A simple diagnostic is to pass random input through the model and inspect activation scales:

```python
x = torch.randn(32, 784)

with torch.no_grad():
    h = x
    for layer in model:
        h = layer(h)
        print(layer.__class__.__name__, h.mean().item(), h.std().item())
```

Large growth or rapid collapse of activation standard deviation indicates a possible initialization problem.

### Practical Rules

For most PyTorch work, the following rules are adequate:

| Model type | Recommended initialization |
|---|---|
| MLP with ReLU | Kaiming initialization |
| CNN with ReLU | Kaiming initialization |
| Tanh network | Xavier initialization |
| Transformer | Architecture-specific small normal initialization |
| Normalization scale | Ones |
| Normalization bias | Zeros |
| Ordinary bias terms | Zeros |

When using standard PyTorch layers, the defaults are usually reasonable. Manual initialization becomes more important when building unusual architectures, very deep networks, custom layers, or models that train unstably.

### Summary

Parameter initialization sets the starting point for optimization. It controls the initial scale of activations and gradients. Random initialization breaks symmetry between hidden units. Variance-preserving initialization keeps signals from shrinking or exploding across layers.

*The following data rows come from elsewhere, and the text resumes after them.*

-- ==== Sys2Proof/Laws/State.lean ====
section
/-! SUPPORT. What each update of the state leaves: one lemma per field and update. -/

namespace Sys2Proof.Machine

/-! ### State.wr -/

@[simp] theorem State.wr_pending (s : State) (b : Blk) (f : Field) (v : Nat) : (s.wr b f v).pending = s.pending := rfl
@[simp] theorem State.wr_now (s : State) (b : Blk) (f : Field) (v : Nat) : (s.wr b f v).now = s.now := rfl
@[simp] theorem State.wr_free (s : State) (b : Blk) (f : Field) (v : Nat) : (s.wr b f v).free = s.free := rfl
@[simp] theorem State.wr_straps (s : State) (b : Blk) (f : Field) (v : Nat) : (s.wr b f v).straps = s.straps := rfl
@[simp] theorem State.wr_mems (s : State) (b : Blk) (f : Field) (v : Nat) : (s.wr b f v).mems = s.mems := rfl
@[simp] theorem State.wr_ecc (s : State) (b : Blk) (f : Field) (v : Nat) : (s.wr b f v).ecc = s.ecc := rfl
@[simp] theorem State.wr_recorder (s : State) (b : Blk) (f : Field) (v : Nat) : (s.wr b f v).recorder = s.recorder := rfl
@[simp] theorem State.wr_nvs (s : State) (b : Blk) (f : Field) (v : Nat) : (s.wr b f v).nvs = s.nvs := rfl
@[simp] theorem State.wr_rest (s : State) (b : Blk) (f : Field) (v : Nat) : (s.wr b f v).rest = s.rest := rfl
@[simp] theorem State.wr_wdt (s : State) (b : Blk) (f : Field) (v : Nat) : (s.wr b f v).wdt = s.wdt := rfl
@[simp] theorem State.wr_can (s : State) (b : Blk) (f : Field) (v : Nat) : (s.wr b f v).can = s.can := rfl
@[simp] theorem State.wr_rtc (s : State) (b : Blk) (f : Field) (v : Nat) : (s.wr b f v).rtc = s.rtc := rfl
@[simp] theorem State.wr_tmb (s : State) (b : Blk) (f : Field) (v : Nat) : (s.wr b f v).tmb = s.tmb := rfl
@[simp] theorem State.wr_field (s : State) (b : Blk) (f : Field) (v : Nat) : (s.wr b f v).field = s.field := rfl
@[simp] theorem State.wr_pwr (s : State) (b : Blk) (f : Field) (v : Nat) : (s.wr b f v).pwr = s.pwr := rfl
@[simp] theorem State.wr_hsb (s : State) (b : Blk) (f : Field) (v : Nat) : (s.wr b f v).hsb = s.hsb := rfl
@[simp] theorem State.wr_upd (s : State) (b : Blk) (f : Field) (v : Nat) : (s.wr b f v).upd = s.upd := rfl
@[simp] theorem State.wr_cry (s : State) (b : Blk) (f : Field) (v : Nat) : (s.wr b f v).cry = s.cry := rfl
@[simp] theorem State.wr_cores (s : State) (b : Blk) (f : Field) (v : Nat) : (s.wr b f v).cores = s.cores := rfl
@[simp] theorem State.wr_job (s : State) (b : Blk) (f : Field) (v : Nat) : (s.wr b f v).job = s.job := rfl
@[simp] theorem State.wr_ings (s : State) (b : Blk) (f : Field) (v : Nat) : (s.wr b f v).ings = s.ings := rfl
@[simp] theorem State.wr_lines (s : State) (b : Blk) (f : Field) (v : Nat) : (s.wr b f v).lines = s.lines := rfl
@[simp] theorem State.wr_lanes (s : State) (b : Blk) (f : Field) (v : Nat) : (s.wr b f v).lanes = s.lanes := rfl
@[simp] theorem State.wr_links (s : State) (b : Blk) (f : Field) (v : Nat) : (s.wr b f v).links = s.links := rfl
@[simp] theorem State.wr_arbs (s : State) (b : Blk) (f : Field) (v : Nat) : (s.wr b f v).arbs = s.arbs := rfl
@[simp] theorem State.wr_therm (s : State) (b : Blk) (f : Field) (v : Nat) : (s.wr b f v).therm = s.therm := rfl
@[simp] theorem State.wr_hot (s : State) (b : Blk) (f : Field) (v : Nat) : (s.wr b f v).hot = s.hot := rfl
@[simp] theorem State.wr_hotCool (s : State) (b : Blk) (f : Field) (v : Nat) : (s.wr b f v).hotCool = s.hotCool := rfl
@[simp] theorem State.wr_rfx (s : State) (b : Blk) (f : Field) (v : Nat) : (s.wr b f v).rfx = s.rfx := rfl
@[simp] theorem State.wr_held (s : State) (b : Blk) (f : Field) (v : Nat) : (s.wr b f v).held = s.held := rfl
@[simp] theorem State.wr_seqQ (s : State) (b : Blk) (f : Field) (v : Nat) : (s.wr b f v).seqQ = s.seqQ := rfl
@[simp] theorem State.wr_img (s : State) (b : Blk) (f : Field) (v : Nat) : (s.wr b f v).img = s.img := rfl
@[simp] theorem State.wr_queues (s : State) (b : Blk) (f : Field) (v : Nat) : (s.wr b f v).queues = s.queues := rfl
@[simp] theorem State.wr_cmdEng (s : State) (b : Blk) (f : Field) (v : Nat) : (s.wr b f v).cmdEng = s.cmdEng := rfl
@[simp] theorem State.wr_pcie (s : State) (b : Blk) (f : Field) (v : Nat) : (s.wr b f v).pcie = s.pcie := rfl
@[simp] theorem State.wr_ctxCry (s : State) (b : Blk) (f : Field) (v : Nat) : (s.wr b f v).ctxCry = s.ctxCry := rfl
@[simp] theorem State.wr_ctxCrc (s : State) (b : Blk) (f : Field) (v : Nat) : (s.wr b f v).ctxCrc = s.ctxCrc := rfl
@[simp] theorem State.wr_ring (s : State) (b : Blk) (f : Field) (v : Nat) : (s.wr b f v).ring = s.ring := rfl
@[simp] theorem State.wr_out (s : State) (b : Blk) (f : Field) (v : Nat) : (s.wr b f v).out = s.out := rfl

/-! ### State.setMem -/

@[simp] theorem State.setMem_pending (s : State) (m : MemId) (c : Cells) : (s.setMem m c).pending = s.pending := rfl
@[simp] theorem State.setMem_now (s : State) (m : MemId) (c : Cells) : (s.setMem m c).now = s.now := rfl
@[simp] theorem State.setMem_free (s : State) (m : MemId) (c : Cells) : (s.setMem m c).free = s.free := rfl
@[simp] theorem State.setMem_straps (s : State) (m : MemId) (c : Cells) : (s.setMem m c).straps = s.straps := rfl
@[simp] theorem State.setMem_regs (s : State) (m : MemId) (c : Cells) : (s.setMem m c).regs = s.regs := rfl
@[simp] theorem State.setMem_ecc (s : State) (m : MemId) (c : Cells) : (s.setMem m c).ecc = s.ecc := rfl
@[simp] theorem State.setMem_recorder (s : State) (m : MemId) (c : Cells) : (s.setMem m c).recorder = s.recorder := rfl
@[simp] theorem State.setMem_nvs (s : State) (m : MemId) (c : Cells) : (s.setMem m c).nvs = s.nvs := rfl
@[simp] theorem State.setMem_rest (s : State) (m : MemId) (c : Cells) : (s.setMem m c).rest = s.rest := rfl
@[simp] theorem State.setMem_wdt (s : State) (m : MemId) (c : Cells) : (s.setMem m c).wdt = s.wdt := rfl
@[simp] theorem State.setMem_can (s : State) (m : MemId) (c : Cells) : (s.setMem m c).can = s.can := rfl
@[simp] theorem State.setMem_rtc (s : State) (m : MemId) (c : Cells) : (s.setMem m c).rtc = s.rtc := rfl
@[simp] theorem State.setMem_tmb (s : State) (m : MemId) (c : Cells) : (s.setMem m c).tmb = s.tmb := rfl
@[simp] theorem State.setMem_field (s : State) (m : MemId) (c : Cells) : (s.setMem m c).field = s.field := rfl
@[simp] theorem State.setMem_pwr (s : State) (m : MemId) (c : Cells) : (s.setMem m c).pwr = s.pwr := rfl
@[simp] theorem State.setMem_hsb (s : State) (m : MemId) (c : Cells) : (s.setMem m c).hsb = s.hsb := rfl
@[simp] theorem State.setMem_upd (s : State) (m : MemId) (c : Cells) : (s.setMem m c).upd = s.upd := rfl
@[simp] theorem State.setMem_cry (s : State) (m : MemId) (c : Cells) : (s.setMem m c).cry = s.cry := rfl
@[simp] theorem State.setMem_cores (s : State) (m : MemId) (c : Cells) : (s.setMem m c).cores = s.cores := rfl
@[simp] theorem State.setMem_job (s : State) (m : MemId) (c : Cells) : (s.setMem m c).job = s.job := rfl
@[simp] theorem State.setMem_ings (s : State) (m : MemId) (c : Cells) : (s.setMem m c).ings = s.ings := rfl
@[simp] theorem State.setMem_lines (s : State) (m : MemId) (c : Cells) : (s.setMem m c).lines = s.lines := rfl
@[simp] theorem State.setMem_lanes (s : State) (m : MemId) (c : Cells) : (s.setMem m c).lanes = s.lanes := rfl
@[simp] theorem State.setMem_links (s : State) (m : MemId) (c : Cells) : (s.setMem m c).links = s.links := rfl
@[simp] theorem State.setMem_arbs (s : State) (m : MemId) (c : Cells) : (s.setMem m c).arbs = s.arbs := rfl
@[simp] theorem State.setMem_therm (s : State) (m : MemId) (c : Cells) : (s.setMem m c).therm = s.therm := rfl
@[simp] theorem State.setMem_hot (s : State) (m : MemId) (c : Cells) : (s.setMem m c).hot = s.hot := rfl
@[simp] theorem State.setMem_hotCool (s : State) (m : MemId) (c : Cells) : (s.setMem m c).hotCool = s.hotCool := rfl
@[simp] theorem State.setMem_rfx (s : State) (m : MemId) (c : Cells) : (s.setMem m c).rfx = s.rfx := rfl
@[simp] theorem State.setMem_held (s : State) (m : MemId) (c : Cells) : (s.setMem m c).held = s.held := rfl
@[simp] theorem State.setMem_seqQ (s : State) (m : MemId) (c : Cells) : (s.setMem m c).seqQ = s.seqQ := rfl
@[simp] theorem State.setMem_img (s : State) (m : MemId) (c : Cells) : (s.setMem m c).img = s.img := rfl
@[simp] theorem State.setMem_queues (s : State) (m : MemId) (c : Cells) : (s.setMem m c).queues = s.queues := rfl
@[simp] theorem State.setMem_cmdEng (s : State) (m : MemId) (c : Cells) : (s.setMem m c).cmdEng = s.cmdEng := rfl
@[simp] theorem State.setMem_pcie (s : State) (m : MemId) (c : Cells) : (s.setMem m c).pcie = s.pcie := rfl
@[simp] theorem State.setMem_ctxCry (s : State) (m : MemId) (c : Cells) : (s.setMem m c).ctxCry = s.ctxCry := rfl
@[simp] theorem State.setMem_ctxCrc (s : State) (m : MemId) (c : Cells) : (s.setMem m c).ctxCrc = s.ctxCrc := rfl
@[simp] theorem State.setMem_ring (s : State) (m : MemId) (c : Cells) : (s.setMem m c).ring = s.ring := rfl
@[simp] theorem State.setMem_out (s : State) (m : MemId) (c : Cells) : (s.setMem m c).out = s.out := rfl

/-! ### State.store -/

@[simp] theorem State.store_pending (s : State) (m : MemId) (a n v : Nat) : (s.store m a n v).pending = s.pending := rfl
@[simp] theorem State.store_now (s : State) (m : MemId) (a n v : Nat) : (s.store m a n v).now = s.now := rfl
@[simp] theorem State.store_free (s : State) (m : MemId) (a n v : Nat) : (s.store m a n v).free = s.free := rfl
@[simp] theorem State.store_straps (s : State) (m : MemId) (a n v : Nat) : (s.store m a n v).straps = s.straps := rfl
@[simp] theorem State.store_regs (s : State) (m : MemId) (a n v : Nat) : (s.store m a n v).regs = s.regs := rfl
@[simp] theorem State.store_ecc (s : State) (m : MemId) (a n v : Nat) : (s.store m a n v).ecc = s.ecc := rfl
@[simp] theorem State.store_recorder (s : State) (m : MemId) (a n v : Nat) : (s.store m a n v).recorder = s.recorder := rfl
@[simp] theorem State.store_nvs (s : State) (m : MemId) (a n v : Nat) : (s.store m a n v).nvs = s.nvs := rfl
@[simp] theorem State.store_rest (s : State) (m : MemId) (a n v : Nat) : (s.store m a n v).rest = s.rest := rfl
@[simp] theorem State.store_wdt (s : State) (m : MemId) (a n v : Nat) : (s.store m a n v).wdt = s.wdt := rfl
@[simp] theorem State.store_can (s : State) (m : MemId) (a n v : Nat) : (s.store m a n v).can = s.can := rfl
@[simp] theorem State.store_rtc (s : State) (m : MemId) (a n v : Nat) : (s.store m a n v).rtc = s.rtc := rfl
@[simp] theorem State.store_tmb (s : State) (m : MemId) (a n v : Nat) : (s.store m a n v).tmb = s.tmb := rfl
@[simp] theorem State.store_field (s : State) (m : MemId) (a n v : Nat) : (s.store m a n v).field = s.field := rfl
@[simp] theorem State.store_pwr (s : State) (m : MemId) (a n v : Nat) : (s.store m a n v).pwr = s.pwr := rfl
@[simp] theorem State.store_hsb (s : State) (m : MemId) (a n v : Nat) : (s.store m a n v).hsb = s.hsb := rfl
@[simp] theorem State.store_upd (s : State) (m : MemId) (a n v : Nat) : (s.store m a n v).upd = s.upd := rfl
@[simp] theorem State.store_cry (s : State) (m : MemId) (a n v : Nat) : (s.store m a n v).cry = s.cry := rfl
@[simp] theorem State.store_cores (s : State) (m : MemId) (a n v : Nat) : (s.store m a n v).cores = s.cores := rfl
@[simp] theorem State.store_job (s : State) (m : MemId) (a n v : Nat) : (s.store m a n v).job = s.job := rfl
@[simp] theorem State.store_ings (s : State) (m : MemId) (a n v : Nat) : (s.store m a n v).ings = s.ings := rfl
@[simp] theorem State.store_lines (s : State) (m : MemId) (a n v : Nat) : (s.store m a n v).lines = s.lines := rfl
@[simp] theorem State.store_lanes (s : State) (m : MemId) (a n v : Nat) : (s.store m a n v).lanes = s.lanes := rfl
@[simp] theorem State.store_links (s : State) (m : MemId) (a n v : Nat) : (s.store m a n v).links = s.links := rfl
@[simp] theorem State.store_arbs (s : State) (m : MemId) (a n v : Nat) : (s.store m a n v).arbs = s.arbs := rfl
@[simp] theorem State.store_therm (s : State) (m : MemId) (a n v : Nat) : (s.store m a n v).therm = s.therm := rfl
@[simp] theorem State.store_hot (s : State) (m : MemId) (a n v : Nat) : (s.store m a n v).hot = s.hot := rfl
@[simp] theorem State.store_hotCool (s : State) (m : MemId) (a n v : Nat) : (s.store m a n v).hotCool = s.hotCool := rfl
@[simp] theorem State.store_rfx (s : State) (m : MemId) (a n v : Nat) : (s.store m a n v).rfx = s.rfx := rfl
@[simp] theorem State.store_held (s : State) (m : MemId) (a n v : Nat) : (s.store m a n v).held = s.held := rfl
@[simp] theorem State.store_seqQ (s : State) (m : MemId) (a n v : Nat) : (s.store m a n v).seqQ = s.seqQ := rfl
@[simp] theorem State.store_img (s : State) (m : MemId) (a n v : Nat) : (s.store m a n v).img = s.img := rfl
@[simp] theorem State.store_queues (s : State) (m : MemId) (a n v : Nat) : (s.store m a n v).queues = s.queues := rfl
@[simp] theorem State.store_cmdEng (s : State) (m : MemId) (a n v : Nat) : (s.store m a n v).cmdEng = s.cmdEng := rfl
@[simp] theorem State.store_pcie (s : State) (m : MemId) (a n v : Nat) : (s.store m a n v).pcie = s.pcie := rfl
@[simp] theorem State.store_ctxCry (s : State) (m : MemId) (a n v : Nat) : (s.store m a n v).ctxCry = s.ctxCry := rfl
@[simp] theorem State.store_ctxCrc (s : State) (m : MemId) (a n v : Nat) : (s.store m a n v).ctxCrc = s.ctxCrc := rfl
@[simp] theorem State.store_ring (s : State) (m : MemId) (a n v : Nat) : (s.store m a n v).ring = s.ring := rfl
@[simp] theorem State.store_out (s : State) (m : MemId) (a n v : Nat) : (s.store m a n v).out = s.out := rfl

Xavier initialization is suitable for many tanh-like networks. Kaiming initialization is suitable for many ReLU-like networks. Biases are often initialized to zero. Normalization layers usually start with scale 1 and bias 0.

A reliable PyTorch workflow uses sensible defaults, matches initialization to activation functions, and checks parameter and activation statistics when training behaves poorly.